I would like to move the intertext strings outside of the align environment, like so: 我想将文本字符串移到align环境之外，如下所示：

Here is some text
\begin{align*}
x^{2}+2x+3=2\\
\end{align*}
Here is some more

Note that I only want to do this when intertext appears immediately before or after a \\begin{something} or an \\end{something}. 请注意，我只想在\\ begin {something}或\\ end {something}之前或之后出现中间文本时执行此操作。 With this in mind, I wrote the following Regexps: 考虑到这一点，我编写了以下正则表达式：

begin_align = /\\begin\{([^}]*)\}\n\\intertext\{([^}]*)\}/m
end_align = /\\intertext\{([^}]*)\}\n\\end\{([^}]*)\}/m

Because of the grouped elements in brackets, when I call m = str.match(begin_align) , I can grab m[0] (the matched string), m[1] (which should be the given environment, align* in this example), and m[2] , which should be the text inside intertext. 由于括号中的元素已分组，当我调用m = str.match(begin_align) ，我可以获取m[0] （匹配的字符串）， m[1] （应为给定环境，在此示例中为align* ）和m[2] ，它应该是互文内的文本。 If I write str.match(m[0]) I get nil . 如果我写str.match(m[0])我得到nil 。 Why? 为什么？

I found a way around this: If I instead call str.match(Regexp.quote(m[0])) , I get a match. 我找到了解决方法：如果我改为调用str.match(Regexp.quote(m[0])) ， str.match(Regexp.quote(m[0]))得到一个匹配项。 However , if I then try to replace this match with str.sub(Regexp.quote(m[0]),'') , say, nothing happens. 但是，如果我然后尝试用str.sub(Regexp.quote(m[0]),'')替换此匹配str.sub(Regexp.quote(m[0]),'') ，则说什么也没发生。 If instead I write str.sub(m[0],'') , I get the expected result. 相反，如果我写str.sub(m[0],'') ，我得到预期的结果。 How come? 怎么会？
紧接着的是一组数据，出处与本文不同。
theorem Keeps.refreshFab {s0 s} (h : Keeps ⟨km, kn, kp, kt, kj, ko, kf, kd, kc, kl, ki, kz, kg, kx, ke⟩ s0 s) : Keeps ⟨km, kn, kp, kt, kj, ko, kf, kd, kc, kl, ki, kz, kg, kx, ke⟩ s0 (State.refreshFab s) := by
  unfold State.refreshFab
  extract_lets -underBinder x1 x2 x3
  have h5 : Keeps h.kept s0 x3 := h.put.put
  refine (h5.each (fun _ _ h7 => ?_))
  extract_lets -underBinder x8 x9
  have h10 : Keeps h.kept s0 x9 := h7.put.put
  exact Keeps.ite h10 h10.putB

theorem Keeps.enterJob {s0 s a2 a3} (h : Keeps ⟨km, kn, kp, kt, false, ko, kf, kd, kc, kl, ki, kz, kg, kx, ke⟩ s0 s) : Keeps ⟨km, kn, kp, kt, false, ko, kf, kd, kc, kl, ki, kz, kg, kx, ke⟩ s0 (State.enterJob s a2 a3) := by
  unfold State.enterJob
  split
  · exact h
  · extract_lets -underBinder x6 x7
    have h9 : Keeps h.kept s0 x6 := h.setChain
    have h11 : Keeps h.kept s0 x7 := h9.when (fun _ h12 => h12.put.put)
    exact h11.put.put64

theorem Keeps.dropChain {s0 s a2} (h : Keeps ⟨km, kn, kp, kt, false, ko, kf, false, false, kl, false, kz, kg, kx, ke⟩ s0 s) : Keeps ⟨km, kn, kp, kt, false, ko, kf, false, false, kl, false, kz, kg, kx, ke⟩ s0 (State.dropChain s a2) := by
  unfold State.dropChain
  extract_lets -underBinder x1 x2 x3 x4 x5 x6 x7 x8 x9
  have h11 : Keeps h.kept s0 x1 := h.freeShadow.dropUpdates
  have h13 : Keeps h.kept s0 x2 := h11.each (fun _ _ h14 => h14.setRow)
  have h15 : Keeps h.kept s0 x3 := h13.setJobs
  have h16 : Keeps h.kept s0 x4 := h15.foldRecs
  have h17 : Keeps h.kept s0 x6 := h16.chIns
  have h18 : Keeps h.kept s0 x7 := h17.setSmp
  have h19 : Keeps h.kept s0 x8 := h18.setDue
  exact h19.chCal

theorem Keeps.showShown {s0 s} (h : Keeps ⟨km, kn, kp, kt, kj, ko, kf, kd, kc, kl, ki, kz, kg, kx, ke⟩ s0 s) : Keeps ⟨km, kn, kp, kt, kj, ko, kf, kd, kc, kl, ki, kz, kg, kx, ke⟩ s0 (State.showShown s) := by
  unfold State.showShown
  split
  · exact h.putB.showContext
  · exact h.put

theorem Keeps.loadWaiting {s0 s} (h : Keeps ⟨km, kn, kp, kt, kj, ko, kf, kd, kc, kl, ki, kz, kg, kx, ke⟩ s0 s) : Keeps ⟨km, kn, kp, kt, kj, ko, kf, kd, kc, kl, ki, kz, kg, kx, ke⟩ s0 (State.loadWaiting s) := by
  unfold State.loadWaiting
  split
  · exact Keeps.ite h h.loadGeo
  · exact h

theorem Keeps.finishChain {s0 s a2} (h : Keeps ⟨km, kn, kp, kt, false, ko, kf, false, false, kl, false, kz, kg, kx, ke⟩ s0 s) : Keeps ⟨km, kn, kp, kt, false, ko, kf, false, false, kl, false, kz, kg, kx, ke⟩ s0 (State.finishChain s a2) := by
  unfold State.finishChain
  extract_lets -underBinder x1
  have h3 : Keeps h.kept s0 x1 := h.dropChain.freeShadow.showChains.refreshFab
  exact (h3.when (fun _ h5 => h5.setDue)).showShown.loadWaiting.showQueues

theorem Keeps.stopAllBands {s0 s} (h : Keeps ⟨km, kn, kp, kt, kj, ko, kf, kd, kc, kl, ki, kz, kg, kx, ke⟩ s0 s) : Keeps ⟨km, kn, kp, kt, kj, ko, kf, kd, kc, kl, ki, kz, kg, kx, ke⟩ s0 (State.stopAllBands s) := by
  unfold State.stopAllBands
  exact h.each (fun _ _ h3 => (h3.each (fun _ _ h4 => h4.stopBands)))

theorem Keeps.abortChains {s0 s} (h : Keeps ⟨km, kn, kp, kt, false, ko, kf, false, false, kl, false, kz, kg, kx, ke⟩ s0 s) : Keeps ⟨km, kn, kp, kt, false, ko, kf, false, false, kl, false, kz, kg, kx, ke⟩ s0 (State.abortChains s) := by
  unfold State.abortChains
  extract_lets -underBinder x1 x2 x3 x4 x5
  have h9 : Keeps h.kept s0 x1 := h.withdraw.stopAllBands
  have h11 : Keeps h.kept s0 x2 := h9.each (fun _ _ h12 => h12.finishChain)
  have h13 : Keeps h.kept s0 x3 := h11.setJobs
  have h14 : Keeps h.kept s0 x4 := h13.freeShadow.showChains.refreshFab
  have h15 : Keeps h.kept s0 x5 := h14.put
  exact h15.each (fun _ _ h18 => (h18.each (fun _ _ h19 => h19.completeAborted)))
While I was trying to debug this example, I noticed something else that I can't understand. 当我尝试调试此示例时，我注意到了我无法理解的其他内容。 If I write "\\\\begin{align".match("\\\\begin{align") , 如果我写"\\\\begin{align".match("\\\\begin{align") ，
I get no match despite them being identical strings. 尽管它们是相同的字符串，但我没有匹配项。 If I 'escape' the second \\\\ as: 如果我将第二个\\\\转义为：
"\\\\begin{align".match("\\\\\\\\begin{align") , "\\\\begin{align".match("\\\\\\\\begin{align") ，
then I get a match. 然后我得到了比赛。 If I then try to put the asterisk 如果我然后尝试将星号
"\\\\begin{align*".match("\\\\\\\\begin{align*") , "\\\\begin{align*".match("\\\\\\\\begin{align*") ，
I get #<MatchData "\\\\begin{align"> : it ignores the asterisk. 我得到#<MatchData "\\\\begin{align"> ：它忽略星号。 I have to escape the second asterisk with \\\\* . 我必须使用\\\\*转义第二个星号。 What's going on? 这是怎么回事？

Answer 1

m[0] : m[0] ：

\\begin{align*}\n\\intertext{Here is some text}

Note on .sub() : 注意 .sub() ：

The pattern is typically a Regexp ; 该模式通常是一个Regexp ； if given as a String , any regular expression metacharacters it contains will be interpreted literally. 如果以String给出，则其包含的任何正则表达式元字符都将按字面意义进行解释。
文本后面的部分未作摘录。